** Opening DATA FOR REVIEW block **

/-! `priority2` -/

@[simp] theorem priority2_params : (priority2 s).params = s.params := by
  unfold priority2; split
  · next e t h => obtain ⟨-, -, rfl⟩ := pop_some h; split <;> rfl
  · rfl
@[simp] theorem priority2_hreg : (priority2 s).hreg = s.hreg := by
  unfold priority2; split
  · next e t h => obtain ⟨-, -, rfl⟩ := pop_some h; split <;> rfl
  · rfl
@[simp] theorem priority2_pbuf : (priority2 s).pbuf = s.pbuf := by
  unfold priority2; split
  · next e t h => obtain ⟨-, -, rfl⟩ := pop_some h; split <;> rfl
  · rfl
@[simp] theorem priority2_wqMem : (priority2 s).wqMem = s.wqMem := by
  unfold priority2; split
  · next e t h => obtain ⟨-, -, rfl⟩ := pop_some h; split <;> rfl
  · rfl
@[simp] theorem priority2_txbuf : (priority2 s).txbuf = s.txbuf := by
  unfold priority2; split
  · next e t h => obtain ⟨-, -, rfl⟩ := pop_some h; split <;> rfl
  · rfl
@[simp] theorem priority2_redirect : (priority2 s).redirect = s.redirect := by
  unfold priority2; split
  · next e t h => obtain ⟨-, -, rfl⟩ := pop_some h; split <;> rfl
  · rfl
@[simp] theorem priority2_rclass : (priority2 s).rclass = s.rclass := by
  unfold priority2; split
  · next e t h => obtain ⟨-, -, rfl⟩ := pop_some h; split <;> rfl
  · rfl
@[simp] theorem priority2_rxOurs : (priority2 s).rxOurs = s.rxOurs := by
  unfold priority2; split
  · next e t h => obtain ⟨-, -, rfl⟩ := pop_some h; split <;> rfl
  · rfl
@[simp] theorem priority2_errflag : (priority2 s).errflag = s.errflag := by
  unfold priority2; split
  · next e t h => obtain ⟨-, -, rfl⟩ := pop_some h; split <;> rfl
  · rfl
@[simp] theorem priority2_excValid : (priority2 s).excValid = s.excValid := by
  unfold priority2; split
  · next e t h => obtain ⟨-, -, rfl⟩ := pop_some h; split <;> rfl
  · rfl
@[simp] theorem priority2_excCode : (priority2 s).excCode = s.excCode := by
  unfold priority2; split
  · next e t h => obtain ⟨-, -, rfl⟩ := pop_some h; split <;> rfl
  · rfl
@[simp] theorem priority2_devAddr : (priority2 s).devAddr = s.devAddr := by
  unfold priority2; split
  · next e t h => obtain ⟨-, -, rfl⟩ := pop_some h; split <;> rfl
  · rfl
@[simp] theorem priority2_pacingMs : (priority2 s).pacingMs = s.pacingMs := by
  unfold priority2; split
  · next e t h => obtain ⟨-, -, rfl⟩ := pop_some h; split <;> rfl
  · rfl
@[simp] theorem priority2_skipUnchanged : (priority2 s).skipUnchanged = s.skipUnchanged := by
  unfold priority2; split
  · next e t h => obtain ⟨-, -, rfl⟩ := pop_some h; split <;> rfl
  · rfl
@[simp] theorem priority2_refreshDisable : (priority2 s).refreshDisable = s.refreshDisable := by
  unfold priority2; split
  · next e t h => obtain ⟨-, -, rfl⟩ := pop_some h; split <;> rfl
  · rfl
@[simp] theorem priority2_replyCtr : (priority2 s).replyCtr = s.replyCtr := by
  unfold priority2; split
  · next e t h => obtain ⟨-, -, rfl⟩ := pop_some h; split <;> rfl
  · rfl
@[simp] theorem priority2_retry : (priority2 s).retry = s.retry := by
  unfold priority2; split
  · next e t h => obtain ⟨-, -, rfl⟩ := pop_some h; split <;> rfl
  · rfl
@[simp] theorem priority2_tCoarse : (priority2 s).tCoarse = s.tCoarse := by
  unfold priority2; split
  · next e t h => obtain ⟨-, -, rfl⟩ := pop_some h; split <;> rfl
  · rfl
@[simp] theorem priority2_ppState : (priority2 s).ppState = s.ppState := by
  unfold priority2; split
  · next e t h => obtain ⟨-, -, rfl⟩ := pop_some h; split <;> rfl
  · rfl
@[simp] theorem priority2_ppSnap : (priority2 s).ppSnap = s.ppSnap := by
  unfold priority2; split
  · next e t h => obtain ⟨-, -, rfl⟩ := pop_some h; split <;> rfl
  · rfl
@[simp] theorem priority2_ppNr : (priority2 s).ppNr = s.ppNr := by
  unfold priority2; split
  · next e t h => obtain ⟨-, -, rfl⟩ := pop_some h; split <;> rfl
  · rfl
@[simp] theorem priority2_preqPending : (priority2 s).preqPending = s.preqPending := by
  unfold priority2; split
  · next e t h => obtain ⟨-, -, rfl⟩ := pop_some h; split <;> rfl
  · rfl
@[simp] theorem priority2_rxq : (priority2 s).rxq = s.rxq := by
  unfold priority2; split
  · next e t h => obtain ⟨-, -, rfl⟩ := pop_some h; split <;> rfl
  · rfl
@[simp] theorem priority2_now : (priority2 s).now = s.now := by
  unfold priority2; split
  · next e t h => obtain ⟨-, -, rfl⟩ := pop_some h; split <;> rfl
  · rfl
@[simp] theorem priority2_agenda : (priority2 s).agenda = s.agenda := by
  unfold priority2; split
  · next e t h => obtain ⟨-, -, rfl⟩ := pop_some h; split <;> rfl
  · rfl
@[simp] theorem priority2_result : (priority2 s).result = s.result := by
  unfold priority2; split
  · next e t h => obtain ⟨-, -, rfl⟩ := pop_some h; split <;> rfl
  · rfl
@[simp] theorem priority2_freeCount : (priority2 s).freeCount = s.freeCount := by
  unfold priority2; split
  · next e t h => obtain ⟨-, -, rfl⟩ := pop_some h; split <;> rfl
  · rfl

/-! `phase3` -/

@[simp] theorem phase3_params : (phase3 s).params = s.params := by
  unfold phase3; (repeat' split) <;> simp [priority1, priority3, priority4]
@[simp] theorem phase3_hreg : (phase3 s).hreg = s.hreg := by
  unfold phase3; (repeat' split) <;> simp [priority1, priority3, priority4]
@[simp] theorem phase3_pbuf : (phase3 s).pbuf = s.pbuf := by
  unfold phase3; (repeat' split) <;> simp [priority1, priority3, priority4]
@[simp] theorem phase3_wqMem : (phase3 s).wqMem = s.wqMem := by
  unfold phase3; (repeat' split) <;> simp [priority1, priority3, priority4]
@[simp] theorem phase3_rclass : (phase3 s).rclass = s.rclass := by
  unfold phase3; (repeat' split) <;> simp [priority1, priority3, priority4]
@[simp] theorem phase3_rxOurs : (phase3 s).rxOurs = s.rxOurs := by
  unfold phase3; (repeat' split) <;> simp [priority1, priority3, priority4]
@[simp] theorem phase3_errflag : (phase3 s).errflag = s.errflag := by
  unfold phase3; (repeat' split) <;> simp [priority1, priority3, priority4]
@[simp] theorem phase3_excValid : (phase3 s).excValid = s.excValid := by
  unfold phase3; (repeat' split) <;> simp [priority1, priority3, priority4]
@[simp] theorem phase3_excCode : (phase3 s).excCode = s.excCode := by
  unfold phase3; (repeat' split) <;> simp [priority1, priority3, priority4]
@[simp] theorem phase3_devAddr : (phase3 s).devAddr = s.devAddr := by
  unfold phase3; (repeat' split) <;> simp [priority1, priority3, priority4]
@[simp] theorem phase3_pacingMs : (phase3 s).pacingMs = s.pacingMs := by
  unfold phase3; (repeat' split) <;> simp [priority1, priority3, priority4]
@[simp] theorem phase3_skipUnchanged : (phase3 s).skipUnchanged = s.skipUnchanged := by
  unfold phase3; (repeat' split) <;> simp [priority1, priority3, priority4]
@[simp] theorem phase3_refreshDisable : (phase3 s).refreshDisable = s.refreshDisable := by
  unfold phase3; (repeat' split) <;> simp [priority1, priority3, priority4]
@[simp] theorem phase3_replyCtr : (phase3 s).replyCtr = s.replyCtr := by
  unfold phase3; (repeat' split) <;> simp [priority1, priority3, priority4]
@[simp] theorem phase3_retry : (phase3 s).retry = s.retry := by
  unfold phase3; (repeat' split) <;> simp [priority1, priority3, priority4]
@[simp] theorem phase3_tCoarse : (phase3 s).tCoarse = s.tCoarse := by
  unfold phase3; (repeat' split) <;> simp [priority1, priority3, priority4]
@[simp] theorem phase3_ppState : (phase3 s).ppState = s.ppState := by
  unfold phase3; (repeat' split) <;> simp [priority1, priority3, priority4]
@[simp] theorem phase3_ppSnap : (phase3 s).ppSnap = s.ppSnap := by
  unfold phase3; (repeat' split) <;> simp [priority1, priority3, priority4]
@[simp] theorem phase3_ppNr : (phase3 s).ppNr = s.ppNr := by
  unfold phase3; (repeat' split) <;> simp [priority1, priority3, priority4]
@[simp] theorem phase3_rxq : (phase3 s).rxq = s.rxq := by
  unfold phase3; (repeat' split) <;> simp [priority1, priority3, priority4]
@[simp] theorem phase3_now : (phase3 s).now = s.now := by
  unfold phase3; (repeat' split) <;> simp [priority1, priority3, priority4]
@[simp] theorem phase3_agenda : (phase3 s).agenda = s.agenda := by
  unfold phase3; (repeat' split) <;> simp [priority1, priority3, priority4]
@[simp] theorem phase3_result : (phase3 s).result = s.result := by
  unfold phase3; (repeat' split) <;> simp [priority1, priority3, priority4]
@[simp] theorem phase3_freeCount : (phase3 s).freeCount = s.freeCount := by
  unfold phase3; (repeat' split) <;> simp [priority1, priority3, priority4]
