/-! ### Facts: the words of a read reply -/

/-- The words that the first `2 n` bytes spell, each its high byte first (R45, R65). -/
theorem wordsOfBytes_take {l : List Byte} {n : Nat} (h : 2 * n ≤ l.length) :
    wordsOfBytes (l.take (2 * n)) =
      (List.range n).map fun i => be16 (l.getD (2 * i) 0) (l.getD (2 * i + 1) 0) := by
  have hlength : (l.take (2 * n)).length = 2 * n := List.length_take_of_le h
  obtain ⟨-, hwords⟩ := bytesOfWords_wordsOfBytes n _ hlength
  have hbyte : ∀ j < 2 * n, (l.take (2 * n)).getD j 0 = l.getD j 0 := by
    intro j hj
    rw [List.getD_eq_getElem?_getD, List.getElem?_take_of_lt hj, List.getD_eq_getElem?_getD]
  refine List.ext_getElem (by simpa using hwords) fun i hi _ => ?_
  rw [hwords] at hi
  have hword := wordsOfBytes_getElem? (l.take (2 * n)) i (by omega)
  rw [hbyte _ (by omega), hbyte _ (by omega)] at hword
  rw [List.getElem_map, List.getElem_range]
  exact (List.getElem?_eq_some_iff.1 hword).2

end Sys2Proof

namespace Sys2Proof.Machine

open Sys2Proof

/-! ### Facts: a buffer of function 0x03 -/

/-- What a buffer of function 0x03 is, from the bytes `tail` after its byte count (R102). -/
theorem decodeReply_readReply (maxPayload : Nat) (addr bc : Byte) {tail : List Byte} (h : 2 ≤ tail.length) :
    decodeReply maxPayload (addr :: 0x03#8 :: bc :: tail) =
      if maxPayload < bc.toNat then .malformed .oversized
      else if bc.toNat % 2 = 1 then .malformed .odd
      else if tail.length < bc.toNat + 2 then .incomplete
      else .readReply addr (wordsOfBytes (tail.take bc.toNat)) (tail.getD bc.toNat 0) (tail.getD (bc.toNat + 1) 0) := by
  have hlength : (addr :: 0x03#8 :: bc :: tail).length < 5 + bc.toNat ↔ tail.length < bc.toNat + 2 := by
    simp only [List.length_cons]; omega
  rw [decodeReply_of_readReply _ _ _ h, decodeReadReply, Nat.add_comm 3, Nat.add_comm 4]
  simp only [getLsbD_zero_eq_odd, decide_eq_true_eq, hlength]
  rfl

/-! ### Facts: the bytes that the decoder only copies -/

/-- The address byte of a buffer is only copied to the frame (R107). -/
theorem decodeReply_withAddr (maxPayload : Nat) (a b : Byte) (tail : List Byte) :
    decodeReply maxPayload (b :: tail) = (decodeReply maxPayload (a :: tail)).withAddr b := by
  match tail with
  | fc :: b2 :: b3 :: b4 :: rest =>
    rcases functionByte_cases fc with h7 | rfl | rfl | rfl | ⟨h7, hfc⟩
    · simp only [decodeReply_of_bit7 _ _ _ _ _ _ h7]; rfl
    · have hmin : 2 ≤ (b3 :: b4 :: rest).length := Nat.le_add_left 2 _
      simp only [decodeReply_readReply _ _ _ hmin]; split_ifs <;> rfl
    · simp only [decodeReply_of_writeSingle]; split_ifs <;> rfl
    · simp only [decodeReply_of_writeMultiple]; split_ifs <;> rfl
    · simp only [decodeReply_of_unknown _ _ _ _ _ _ h7 hfc]; rfl
  | [] | [_] | [_, _] | [_, _, _] => rfl

/-- The two CRC bytes of a whole frame are only copied to it, and the bytes past it are not read (R71, R108). -/
theorem decodeReply_withCrc (maxPayload : Nat) (addr : Byte) {fc b2 : Byte} {payload : List Byte}
    (hpayload : payload.length = need fc b2 - 5) (lo hi lo' hi' : Byte) (rest rest' : List Byte) :
    decodeReply maxPayload (addr :: fc :: b2 :: (payload ++ lo' :: hi' :: rest')) =
      (decodeReply maxPayload (addr :: fc :: b2 :: (payload ++ lo :: hi :: rest))).withCrc lo' hi' := by
  rcases functionByte_cases fc with h7 | rfl | rfl | rfl | ⟨h7, hfc⟩
  · obtain rfl := List.length_eq_zero_iff.1 (hpayload.trans (by rw [need_of_bit7 b2 h7]))
    simp only [List.nil_append, decodeReply_of_bit7 _ _ _ _ _ _ h7]; rfl
  · have hbc : payload.length = b2.toNat := by rw [hpayload, need_read]; omega
    have hwhole : ∀ l h r, payload.length + 2 ≤ (payload ++ l :: h :: r : List Byte).length := by
      intro l h r; rw [List.length_append]; exact Nat.add_le_add_left (Nat.le_add_left 2 _) _
    have hmin : ∀ l h r, 2 ≤ (payload ++ l :: h :: r : List Byte).length := fun l h r =>
      Nat.le_trans (Nat.le_add_left 2 _) (hwhole l h r)
    simp only [decodeReply_readReply _ _ _ (hmin _ _ _), ← hbc, if_neg (Nat.not_lt.2 (hwhole _ _ _)), List.take_left]
    split_ifs
    · rfl
    · rfl
    · simp [Reply.withCrc]
  · match payload, hpayload with
    | [_, _, _], _ => rfl
  · match payload, hpayload with
    | [_, _, _], _ => rfl
  · match payload with
    | [] | [_] | _ :: _ :: _ =>
      simp only [List.nil_append, List.cons_append, decodeReply_of_unknown _ _ _ _ _ _ h7 hfc]; rfl

/-- A buffer that holds the whole frame its second and third byte announce does not wait (R71). -/
theorem decodeReply_ne_incomplete {maxPayload : Nat} {b : List Byte} (hmin : 5 ≤ b.length)
    (hneed : need (b.getD 1 0) (b.getD 2 0) ≤ b.length) : decodeReply maxPayload b ≠ .incomplete := by
  intro hr
  obtain ⟨-, hlt⟩ := (decodeReply_incomplete_iff hmin).1 hr
  omega

/-- A buffer with a frame of `n` bytes, split at its third byte and at its CRC. -/
theorem frame_of_le_length {n : Nat} {b : List Byte} (hmin : 5 ≤ n) (h : n ≤ b.length) :
    ∃ addr fc b2 payload lo hi rest, payload.length = n - 5 ∧ b = addr :: fc :: b2 :: (payload ++ lo :: hi :: rest) ∧
      b.take (n - 2) = addr :: fc :: b2 :: payload := by
  match b with
  | [] | [_] | [_, _] => simp only [List.length_cons, List.length_nil] at h; omega
  | addr :: fc :: b2 :: tail =>
    rw [List.length_cons, List.length_cons, List.length_cons] at h
    obtain ⟨payload, lo, hi, rest, hpayload, rfl⟩ := payload_of_le_length (n := n - 5) (tail := tail) (by omega)
    have hbody : n - 2 = payload.length + 3 := by omega
    exact ⟨addr, fc, b2, payload, lo, hi, rest, hpayload, rfl, by simp [hbody]⟩

/-- Two buffers with whole frames of the same bytes before the CRC decode to the same frame but for its CRC (R71,
R108). -/
theorem decodeReply_of_same_body (maxPayload : Nat) {b c : List Byte} {n : Nat}
    (hneed : need (b.getD 1 0) (b.getD 2 0) = n) (hb : n ≤ b.length) (hc : n ≤ c.length)
    (h : b.take (n - 2) = c.take (n - 2)) :
    ∃ lo hi, decodeReply maxPayload c = (decodeReply maxPayload b).withCrc lo hi := by
  have hmin : 5 ≤ n := hneed ▸ need_ge_five _ _
  obtain ⟨addr, fc, b2, payload, lo, hi, rest, hpayload, rfl, hbodyb⟩ := frame_of_le_length hmin hb
  obtain ⟨addr', fc', b2', payload', lo', hi', rest', -, rfl, hbodyc⟩ := frame_of_le_length hmin hc
  rw [hbodyb, hbodyc] at h
  cases h
  subst hneed
  exact ⟨lo', hi', decodeReply_withCrc maxPayload addr hpayload lo hi lo' hi' rest rest'⟩

/-! ### Facts: what routing does with the address, the CRC and the buffer -/

/-- The CRC bytes of a frame have no effect (R108). -/
@[simp] theorem route_withCrc (lo hi : Byte) (r : Reply) (s : State) : route (r.withCrc lo hi) s = route r s := by
  cases r <;> rfl

/-- Classification of a given buffer, the other state aside (R143). -/
theorem classify_of_rxbuf (b : List Byte) (s : State) :
    classify { s with rxbuf := b } = route (decodeReply s.maxPayload b) { s with rxbuf := b } :=
  classify_eq_route { s with rxbuf := b }

/-- A buffer that does not wait is dropped: what it was has no effect beyond its reply (R109, R114). -/
theorem route_of_complete {r : Reply} (h : r ≠ .incomplete) (b c : List Byte) (s : State) :
    route r { s with rxbuf := b } = route r { s with rxbuf := c } := by
  cases r with
  | readReply addr values lo hi => simp only [route, routeReadReply]; split <;> rfl
  | incomplete => exact (h rfl).elim
  | _ => rfl

/-- The address of a frame sets the "ours" tag and nothing else, and every buffer that does not wait is dropped (R17,
R109). -/
theorem route_withAddr (a : Byte) (r : Reply) (b c : List Byte) (s : State) :
    { route (r.withAddr a) { s with rxbuf := c } with rxOurs := false, rxbuf := [] } =
      { route r { s with rxbuf := b } with rxOurs := false, rxbuf := [] } := by
  cases r with
  | readReply addr values lo hi => simp only [route, Reply.withAddr, routeReadReply]; split <;> rfl
  | _ => rfl

/-! ### Facts: what executing a reply frame does (R110 to R113; log entry 10) -/

theorem exec_excrpl (addr : Byte) (orig : BitVec 7) (code lo hi : Byte) (s : State) :
    exec (.excrpl addr orig code lo hi) s = .next (routeException addr code s) := rfl

theorem exec_rdrpl (addr : Byte) (values : List Word) (lo hi : Byte) (s : State) :
    exec (.rdrpl addr values lo hi) s =
      .next (if s.maxPayload < 2 * values.length then routeMalformed s else routeReadReply addr values s) := rfl

theorem exec_wrscnf (addr : Byte) (idx val : Word) (lo hi : Byte) (s : State) :
    exec (.wrscnf addr idx val lo hi) s = .next (routeWriteSingle addr idx val s) := rfl

theorem exec_wrmcnf (addr : Byte) (start count : Word) (lo hi : Byte) (s : State) :
    exec (.wrmcnf addr start count lo hi) s = .next (routeWriteMultiple addr s) := rfl

/-- A malformed buffer sets the flag, is dropped, and changes nothing else (R114). -/
theorem routeMalformed_eq (s : State) : routeMalformed s = { s with errflag := true, rxbuf := [] } := rfl
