-- ==== Sys2Proof/WellFormed.lean ====
section
/-! DEFINITION. WellFormed.lean: the operands that a command of the queue can carry on this hardware. The meanings are
total and do not rest on these checks. -/

namespace Sys2Proof

/-- The station numbers of a picture, listed in ascending order without repeats, each a number a key can carry. -/
def StationSet.wellFormed (s : StationSet) : Bool :=
  s == (List.range Config.stationNumbers).filter (fun k => s.contains k)

/-- R31, R36: the cells of a frame that was not broken off: the length cell carries the number of body octets, and at
most 40. -/
def FrameCells.wellFormed (c : FrameCells) : Bool :=
  c.body.length == c.length.toNat && decide (c.length.toNat ≤ Config.maxBody)

/-- R46: only a JOIN (class 2) has a standing call; the pictures are sets of station numbers. -/
def FrameObs.wellFormed (o : FrameObs) : Bool :=
  o.cells.wellFormed && StationSet.wellFormed o.rollCall && StationSet.wellFormed o.standing &&
    (o.cells.key.toNat / 32 == 2 || o.standing.isEmpty)

/-- The operands each command can carry. -/
def Instr.wellFormed (i : Instr) : Bool :=
  match i with
  | .configure _ _ _ _ _ _ _ _ _ => true
  | .start => true
  | .submit _ _ _ _ _ _ _ => true
  | .drop _ => true
  | .clear _ => true
  | .slot _ => true
  | .zone _ => true
  | .roster => true
  | .attention => true
  | .acknowledge _ => true
  | .leave => true
  | .restart => true
  | .ident => true
  | .unknownCommand c operands =>
    operands.length == declaredCount c && operandCount (commandCode c) != some (declaredCount c)
  | .transactionNotTaken octets partialBits =>
    decide (partialBits.length < 8) &&
      (match octets with
        | [] => true
        | c :: rest => decide (rest.length < declaredCount c))
  | .coldReset => true
  | .resetnRelease _ => true
  | .frameStart quiet => decide (Config.settleGap ≤ quiet ∧ quiet ≤ Config.roundGap)
  | .keyMark quiet => decide (quiet ≤ Config.roundGap)
  | .arbitrationLoss => true
  | .bitError => true
  | .frameBrokenOff _ => true
  | .identityClash cells => cells.wellFormed
  | .frameEnd obs => obs.wellFormed
  | .stuck => true
  | .lineNormal => true
  | .frameAware => true
  | .roundGap => true
  | .peerLeaseReached peer => decide (peer < Config.stationNumbers)
  | .ownPulseDeadlineReached => true
  | .fence => true
  | .censusWindowReached => true

end Sys2Proof
end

** Closing DATA FOR REVIEW block **

**TO DO**:
The answer is a bare number: how many lines of the records contain the string "Bool"?

**RESPONSE FOR THIS EXERCISE**:
4